Acyclovir Pharmacokinetics
Renal elimination (60-90%)= adjustment required
bioavailability= 10-30%
Half life = 2-20 hours (renal function dependent)
Good CSF penetration
Excellent placenta and umbilical cord penetration
Acyclovir AE
Well tolerated by most patients
the intravenous formulation can result in phlebitis or in inflammation at the site of infusion
reversible renal toxicity due to crystalline nephropathy occurs in 5-10% of patient receiving the IV formulation (more common with high douse bolus infusions).
GI (N,V,D- likely dose of age dependent)
CNS (HA, Lethargy, tremors, hallucinations, and seizures)

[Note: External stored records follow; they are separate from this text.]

-- ==== Sys2Proof/Machine/Refresh.lean ====
section
/-! DEFINITION. Refresh (R213-R231): debt, due points, the refresh decisions of a controller, the bands and the forced
make-up. -/
namespace Sys2Proof.Machine

/-! ### Debt (R215, R216) -/

/-- Bank at a position of the due order (R215): bank group k mod 4, bank k / 4. -/
def dueBank (k : Nat) : Nat := 8 * (k % 4) + k / 4 % 8

/-- A bank's debt changes; MAXDEBT keeps the highest. -/
def Dev.setDebt (s : Dev) (p b v : Nat) : Dev :=
  let s1 := s.put (base.pc p) (debtFld b) (min v 31)
  if s.pcr p PC.REF_STATUS.MAXDEBT < v then s1.put (base.pc p) PC.REF_STATUS.MAXDEBT (min v 31) else s1

def Dev.refEvent (s : Dev) (p code : Nat) : Dev := s.post (base.pc p) PC.REF_STATUS.SEQ PC.REF_STATUS.EVENT code

/-! ### Rungs -/

/-- Rungs (PWR.RUNG.STATUS.RUNG). -/
def rungNoon : Nat := 0
def rungDusk : Nat := 1
def rungNight : Nat := 2
def rungMidnight : Nat := 3

def Dev.rung (s : Dev) : Nat := s.rd base.rung RUNG.STATUS.RUNG

/-- The core dies are in self-refresh, or without their supplies: the controllers refresh nothing (R229, R230). -/
def Dev.selfRefresh (s : Dev) : Bool := s.rung = rungNight || !s.power.crownOn

/-! ### Refresh commands -/

/-- Banks being refreshed. -/
def Pc.refreshing (c : Pc) : Nat := ((List.range 32).filter (fun b => (c.bank b).st = .refreshing)).length

/-- A REFpb (groups 1, not a make-up) or a REFmu goes to a bank at a moment. -/
def Dev.issueRef (s : Dev) (p b groups : Nat) (mu : Bool) (t : Nat) : Dev :=
  let s1 := s.upPc p (fun c => { c.upBank b (fun k => { k with
      st := .refreshing, closedBy := if mu then .refmu else .refpb, closedAt := t, actNext := s.l0Waits p b, l0Row := false }) with
    muInFlight := if mu then some b else c.muInFlight, patOwed := 16 })
  let s2 := (s1.setDebt p b (s.debt p b - groups)).qperf p 0x0D
  let s3 := if mu then s2.count (base.pc p) PC.REF_MU_CMD.COUNT else s2
  s3.each ((s.pc p).l0.filter (fun e => s.bankOf e = b)) (fun s _ => s.count (base.pc p) PC.REF_L0_WAIT.COUNT)

/-- A refresh command may go to a bank at a moment (R214); a retry that waits is its next command (R242). -/
def Dev.refOk (s : Dev) (p b : Nat) (mu : Bool) (t : Nat) : Bool :=
  let k := (s.pc p).bank b
  k.st = .idle && s.freeFrom p k ≤ t && (s.pc p).refreshing < 4 && (!mu || (s.pc p).muInFlight.isNone) && !s.retryDue p b

/-- First moment at which fewer than four other banks are being refreshed (R214). -/
def Dev.refPlace (s : Dev) (p b : Nat) : Nat :=
  let ends := ((List.range 32).filter (fun x => x != b && ((s.pc p).bank x).st = .refreshing)).map (fun x => s.freeFrom p ((s.pc p).bank x))
  (sortBy (fun (x y : Nat) => decide (y ≤ x)) ends)[3]?.getD 0

/-- A refresh of a bank outside the ticks of a line slot, closing an open row first: the controller's clock moves to it
(R182, R214). -/
def Dev.refresh1 (s : Dev) (p b groups : Nat) (mu : Bool) : Dev :=
  let s1 := if ((s.pc p).bank b).openRow.isSome then s.precharge1 p b 0 else s
  let t := s1.rowFrom p (max (s1.freeFrom p ((s1.pc p).bank b)) (s1.refPlace p b))
  ((s1.settle p t).issueRef p b groups mu t).upPc p (fun c => { c with clock := t })

/-! ### Forced make-up (R225) -/

/-- A bank that owes a make-up gives way: to an admitted L0 read that waits to open it, and to the row that one opened. -/
def Dev.forcedYields (s : Dev) (p b : Nat) : Bool :=
  let k := (s.pc p).bank b
  (s.l0Waits p b && !k.l0Row) || (k.l0Row && k.openRow.isSome)

/-- The bank whose make-up is next: largest excess, ties by due order; banks that give way follow later.
(DEDUCED, notes/assumptions/188.md) -/
def Dev.nextForced (s : Dev) (p : Nat) : Option Nat :=
  ((List.range 32).map dueBank).foldl (fun (a : Option Nat) b =>
    if !(s.pc p).forced.contains b || s.forcedYields p b then a
    else match a with
      | none => some b
      | some x => if s.debt p x < s.debt p b then some b else a) none

/-- One step of the forced make-up at a moment: the REFmu, or the precharge of an open row. -/
def Dev.forcedStep (s : Dev) (p t : Nat) : Option Dev :=
  if (s.pc p).muInFlight.isSome then none
  else
    match s.nextForced p with
    | none => none
    | some b =>
      if s.refOk p b true t then
        let n := s.debt p b - 8
        some ((s.issueRef p b (min 8 n) true t).upPc p (fun c => { c with forced := if n ≤ 8 then c.forced.filter (fun x => x != b) else c.forced }))
      else if s.preOk p ((s.pc p).bank b) t && !s.retryDue p b then some (s.precharge p b t)
      else none

/-- A step of the forced make-up at the next command tick. -/
def Dev.forcedNow (s : Dev) (p t : Nat) : Dev :=
  let t1 := s.rowFrom p t
  match (s.settle p t1).forcedStep p t1 with
  | some d => d.upPc p (fun c => { c with clock := t1 })
  | none => s

/-- REFMU_COMPLETE: the bank is IDLE again; the next REFmu is issued, or the make-up is complete (R225). -/
def Dev.refmuComplete (s : Dev) (p : Nat) : Dev :=
  match (s.pc p).muInFlight with
  | none => s
  | some b =>
    let t := max (s.pc p).clock (s.freeFrom p ((s.pc p).bank b))
    let s1 := (s.settle p t).upPc p (fun c => { c with muInFlight := none, clock := t })
    if (s1.pc p).forced.isEmpty then
      if s1.flag (base.pc p) PC.REF_STATUS.FORCED then (s1.put (base.pc p) PC.REF_STATUS.FORCED 0).refEvent p 3 else s1
    else s1.forcedNow p t

def execRefmuComplete (pc : Fin 128) (s : State) : Host.Outcome State Fault Refusal := s.act (fun s => s.refmuComplete pc)

/-- A pseudo-channel enters the Hot band (R222, R224, R225): every debt doubles, and what exceeds 8 is owed at once.
(DEDUCED, notes/assumptions/74.md) -/
def Dev.enterHot (s : Dev) (p : Nat) : Dev :=
  let s1 := (s.put (base.pc p) PC.REF_STATUS.BAND 1).refEvent p 1
  let s2 := s1.each (List.range 32) (fun s b => s.setDebt p b (2 * s.debt p b))
  let owed := (List.range 32).filter (fun b => 8 < s2.debt p b)
  let s3 := s2.upPc p (fun c => { c with forced := owed })
  if owed.isEmpty then s3
  else ((s3.put (base.pc p) PC.REF_STATUS.FORCED 1).count (base.pc p) PC.REF_FORCED_EVT.COUNT).forcedNow p (s3.pc p).clock

/-- It returns to the Normal band: debts stay (R227). -/
def Dev.leaveHot (s : Dev) (p : Nat) : Dev :=
  (s.put (base.pc p) PC.REF_STATUS.BAND 0).refEvent p 2

/-- REF_CFG_WRITE (R222, R224): TRFCPB takes the nearest value in 0x50-0x58 at the next line-slot boundary (R213); setting
FORCE_HOT enters the Hot band. -/
def Dev.refCfgWrite (s : Dev) (p : Nat) (v : BitVec 32) : Dev :=
  let t := max 0x50 (min 0x58 (bitsOf v.toNat 0 8))
  let s1 := ((s.upPc p (fun c => { c with timingDue := c.timingDue.set (fun _ => 0) 4 t })).put (base.pc p) PC.REF_CFG.URGENT
    (bitsOf v.toNat 16 4)).put (base.pc p) PC.REF_CFG.FORCE_HOT (bitsOf v.toNat 20 1)
  if bitsOf v.toNat 20 1 = 1 && !s.flag (base.pc p) PC.REF_CFG.FORCE_HOT && !s.flag (base.pc p) PC.REF_STATUS.BAND
  then s1.enterHot p else s1

def execRefCfgWrite (pc : Fin 128) (v : BitVec 32) (s : State) : Host.Outcome State Fault Refusal :=
  s.act (fun s => s.refCfgWrite pc v)

/-! ### Due points (R215-R219, R228) -/

/-- A REFpb that must go before the next due point of its bank: ahead of everything (R217, R219).
(DEDUCED, notes/assumptions/75.md) -/
def Dev.mustRefresh (s : Dev) (p b : Nat) : Dev := (s.refresh1 p b 1 false).count (base.pc p) PC.REF_CAP.COUNT

/-- tXP and tXS (R213), in sixths of a nanosecond. -/
def tXP : Nat := 36
def tXS : Nat := 300

/-- The dies of a pseudo-channel leave power-down: no command for tXP (R213, R228). -/
def Dev.pdExit (s : Dev) (p : Nat) : Dev :=
  if (s.pc p).powerDown then s.upPc p (fun c => { c with powerDown := false, clock := c.clock + tXP }) else s

/-- They enter power-down again once what was issued has ended (R228). -/
def Dev.pdEnter (s : Dev) (p : Nat) : Dev :=
  let t := (List.range 32).foldl (fun t b => max t (s.freeFrom p ((s.pc p).bank b))) (s.pc p).clock
  (s.settle p t).upPc p (fun c => { c with powerDown := true, clock := t })

/-- REFRESH_DUE: the next bank in due order owes one more refresh. At the cap the owed refresh goes first (R217, R219); in
Dusk the refresh is paid as it falls due (R228). -/
def Dev.refreshDue (s : Dev) (p : Nat) : Dev :=
  if s.selfRefresh then s
  else
    let b := dueBank ((s.pc p).duePos)
    let s0 := s.upPc p (fun c => { c with duePos := (c.duePos + 1) % 32 })
    let capped := if (s0.pc p).forced.contains b then 16 else 8
    let s1 := if capped ≤ s0.debt p b then s0.mustRefresh p b else s0
    let n := s1.debt p b + 1
    let s2 := s1.setDebt p b n
    let s3 := if n = 8 then s2.refEvent p 4 else s2
    if s.rung = rungDusk then (((s3.pdExit p).refresh1 p b 1 false).pdEnter p) else s3

def execRefreshDue (pc : Fin 128) (s : State) : Host.Outcome State Fault Refusal := s.act (fun s => s.refreshDue pc)

/-! ### Refresh decisions of a command tick (R217, R231) -/

/-- Something is queued for the bank. -/
def Dev.bankWanted (s : Dev) (p b : Nat) : Bool := (s.pc p).queued.any (fun e => s.bankOf e = b)

/-- Banks in the order in which refreshes are considered: the make-up order first, for Postponed banks. -/
def Pc.refreshOrder (c : Pc) : List Nat := c.makeUp ++ (((List.range 32).map dueBank).filter (fun b => !c.makeUp.contains b))

/-- A refresh at the cap, or the precharge for it (R217): ahead of everything but the ACT of a read that has waited for a
refresh already (R218), and the RD of an L0 read whose row is open. (DEDUCED, notes/assumptions/188.md) -/
def Dev.capStep (s : Dev) (p t : Nat) : Option Dev :=
  ((List.range 32).map dueBank).findSome? (fun b =>
    let k := (s.pc p).bank b
    if 8 ≤ s.debt p b && !(s.pc p).forced.contains b && !(k.actNext && s.l0Waits p b) then
      if s.refOk p b false t then some ((s.issueRef p b 1 false t).count (base.pc p) PC.REF_CAP.COUNT)
      else if s.preOk p k t && !s.retryDue p b && !(s.pc p).l0.any (fun e => s.bankOf e = b && k.openRow = some (s.rowOf e)) then
        some (s.precharge p b t)
      else none
    else none)

/-- A refresh at the Urgent level, or the precharge for it; not while an admitted L0 read waits to open the bank. -/
def Dev.urgentStep (s : Dev) (p t : Nat) : Option Dev :=
  ((List.range 32).map dueBank).findSome? (fun b =>
    if s.urgentLevel p ≤ s.debt p b && s.debt p b < 8 && !s.l0Waits p b then
      if s.refOk p b false t then some ((s.issueRef p b 1 false t).count (base.pc p) PC.REF_URGENT.COUNT)
      else if s.preOk p ((s.pc p).bank b) t && !s.retryDue p b && !(s.pc p).l0.any (fun e => s.bankOf e = b) then some (s.precharge p b t)
      else none
    else none)

/-- A refresh at the Postponed level: the bank is IDLE and nothing is queued for it. -/
def Dev.postponedStep (s : Dev) (p t : Nat) : Option Dev :=
  (s.pc p).refreshOrder.findSome? (fun b =>
    if 0 < s.debt p b && s.debt p b < s.urgentLevel p && s.refOk p b false t && !s.bankWanted p b then
      some (s.issueRef p b 1 false t) else none)

end Sys2Proof.Machine
end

hepatic (hyperbilirubinemia, jaundice, and hepatitis have been reported)
Acyclovir Clinical use
best result if herapy is started within 72 hours of first lesion/rash for herpes
primary 10 days of tx episodes of genital herpes simplex
recurrent 5 days of tx episodes of genital herpes simplex
suppression of frequent recurrences (>6 times per year)
IV formulation for encephalitis (10mg/kg q8Hrs)
herpes zoster (toxicity resistance, and cost vs postherpetic neuralgia). Best results if used early in rash presentation
not effective for cytomegalovirus infections
Valcylovir general and pharmacokinetics
prodrug of acyclovir- L valyl ester of acyclovir
Pharm: after absorption, valacyclovir is rapidly and virtually completely converted to acyclovir via first pass intestinal/epatic metabolism and hydrolysis
excellent bioavailabiltiy (~70%) produces similar levels to IV acyclovir.
Valcyclovir AE and clinical use
high dose have been associated with confusion, hallucinations, nephrotoxicity, and uncommon but severe thrombocytopenia syndromes.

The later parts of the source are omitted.